Hersh’s exposés and analyses have won the Pulitzer Prize, Polk Award and National Book Award. Yet he had to go to Germany to get his latest exposé published.

That none of the major U.S. or British publications would touch it shows broad ruling-class support at the highest levels for a continued and expanded U.S. war against Syria. This was also shown by the general applause from Republican and Democratic politicians as well as the corporate media when Trump launched the April 6 attack. They described him as “presidential” for that.

It was the first praise since the election coming from Democratic Sen. Chuck Schumer and Democratic House Minority Leader Nancy Pelosi.

Frustration with Syria’s success

The new charge of a “potential” gas attack comes amid growing U.S. frustration after years of covert efforts to overthrow the sovereign government of Syria have failed.

Aid funneled through Saudi Arabia, Turkey, Qatar and the United Arab Emirates to tens of thousands of mercenary and reactionary forces have also failed to bring down the Damascus government.

The war has displaced almost a third of the Syrian population and created millions of refugees. But the Syrian government’s success shows it benefits from the deep determination of millions of Syrians to maintain Syria as a secular and sovereign state.

In September 2014 the Obama administration began direct bombing of Syria, claiming to be targeting the so-called Islamic State group (IS). The Syrian government has consistently opposed this direct military intervention and past covert intervention.

The Pentagon then pulled Britain, France, Turkey, Australia, Saudi Arabia, United Arab Emirates, Qatar, Jordan and Morocco into its air campaign. After a year of the bombings, the Syrian government appealed to Russia for air support.

Israel has also used every opportunity to bomb Syrian government forces, the latest being on July 1.

Further provocations as millions oppose wider war

In May the U.S. military attacked Syrian ground forces near the Al Tanf Crossing on the Iraq-Syria border. The Syrians were engaged in a campaign to open the major highway to Damascus and clear the surrounding region of military saboteurs.
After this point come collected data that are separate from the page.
/-- The downstream claim set of a line: a place for each kind of claim (R155). -/
structure DownClaims where
  fault : Option DownCode
  blocked : Option DownCode
  test : Option DownCode
  ring : Option DownCode
  call : Option DownCode
  lockout : Option DownCode
  collecting : Option DownCode
  deriving DecidableEq, Repr

/-- The upstream claim set of a line (R157). The REPLAY place holds the generated loop. -/
structure UpClaims where
  fault : Bool
  replay : Option Loop
  onHook : Bool
  deriving DecidableEq, Repr

inductive Alignment where
  | hunting
  | aligned
  deriving DecidableEq, Repr

/-- What the HWI holds for a receive port (R150, R151, R152). -/
structure RxPort where
  alignment : Alignment
  wrongSync : Nat
  lastGood : Vector Byte 16
  inForce : Vector Byte 16
  /-- The mark of the last closed interval: on when it was good. -/
  good : Bool
  /-- A valid frame has been taken in the present interval. -/
  validTaken : Bool
  /-- A frame, valid or not, has been found in the present interval. -/
  frameSeen : Bool
  deriving DecidableEq, Repr

structure Hwi where
  ePort : RxPort
  lPort : RxPort
  down : Vector DownClaims 16
  up : Vector UpClaims 16
  policing : Vector Bool 16
  shelfCount : Nat
  shelfArmed : Bool
  /-- Shelf loss has been reported to the LSV, which has not yet taken it (R75, R152). -/
  shelfReported : Bool
  /-- The line's byte of the last closed L-port interval has been handed to the LSV, which has not yet taken it (R64,
  R152). -/
  byteWaits : Vector Bool 16
  /-- The frame most recently sent toward the E-port. -/
  eSent : Option Frame
  /-- The frame most recently sent toward the L-port. -/
  lSent : Option Frame
  deriving DecidableEq, Repr

/-! Ring Scheduler (chapters 2 and 3). -/

/-- The status of a ring part with the fields present in that status (R20). -/
inductive PartStatus where
  | queued (overtaken : Nat)
  | placed (offset : Slot) (startPending : Bool)
  deriving DecidableEq, Repr

/-- A change held for the next cycle boundary (R50). -/
structure StagedChange where
  spec : Option Spec
  limit : Option Nat
  deriving DecidableEq, Repr

/-- A ring part (R20), with its marks ringing begun (R46) and trip delivered (R54). -/
structure RingPart where
  call : CallNo
  line : LineId
  group : GroupId
  spec : Spec
  status : PartStatus
  cycleLimit : Nat
  cyclesCompleted : Nat
  staged : Option StagedChange
  ringingBegun : Bool
  tripDelivered : Bool
  deriving DecidableEq, Repr

/-- A request that the CSQ hands the RSC (R122). -/
inductive RscRequest where
  | place (call : CallNo) (line : LineId) (spec : Spec) (limit completed : Nat)
  | stage (call : CallNo) (spec : Spec)
  | amend (call : CallNo) (cadence : Option CadenceId) (limit : Option Nat)
  | release (call : CallNo)
  deriving DecidableEq, Repr

structure Rsc where
  /-- Every ring part, oldest first (R21). The wait queue is its queued parts in this order. -/
  parts : List RingPart
  /-- The Ring Slot Map: load of each bus at each cycle slot (R22). -/
  busLoad : Vector (Vector Nat 24) 4
  /-- The Ring Slot Map: occupancy of each group at each cycle slot (R23). -/
  occupancy : Vector (Vector Nat 24) 4
  startPointer : Vector Slot 4
  cycleSlot : Slot
  slotTimer : Nat
  /-- Requests handed by the CSQ and not yet taken, oldest first (R122). -/
  requests : List RscRequest
  deriving DecidableEq, Repr

/-! Call Sequencer (chapter 7). -/

inductive CallKind where
  | xr
  | rv
  deriving DecidableEq, Repr

inductive Origin where
  | exchange
  | isLocal
  deriving DecidableEq, Repr

inductive CallState where
  | waiting
  | ringing
  | identifying
  | identifyCaller
  | hangupWait
  | revertRinging
  | answerTest
  | talk
  deriving DecidableEq, Repr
U.S. and British Special Forces were in the area advising and providing advanced offensive weapons to a Syrian mercenary group called the Revolutionary Commando Army. To protect these covert forces, the U.S. bombed Syrian troops using the preposterous claim of self-defense. U.S. and British Special Forces are in another country attacking soldiers of that country who had not attacked or killed any of them. How could that be self-defense?

A U.S. jet shot down a Syrian fighter jet west of Raqqa on June 18. General Joseph Dunford, chair of the Joint Chiefs of Staff, resorted to using a 2001 Authorization for the Use of Military Force as legal justification. The AUMF was worded to target governments and individuals who supported the Sept. 11, 2001, World Trade Center bombing.

The Syrian government has never attacked the U.S. It is fighting against al-Qaida and IS. Meanwhile U.S. allies such as Israel, Saudi Arabia and Turkey have aided al-Qaida and IS in Syria.

Despite wholesale media censorship and complete support from the political establishment for continuing the war on Syria — both Republicans and Democrats, from Trump to Hillary Clinton and Bernie Sanders — polls show millions are opposed to this war.

The movement against U.S. wars must be more confident and outspoken in mobilizing opposition.

The growing danger of a wider war forces this onto our agenda.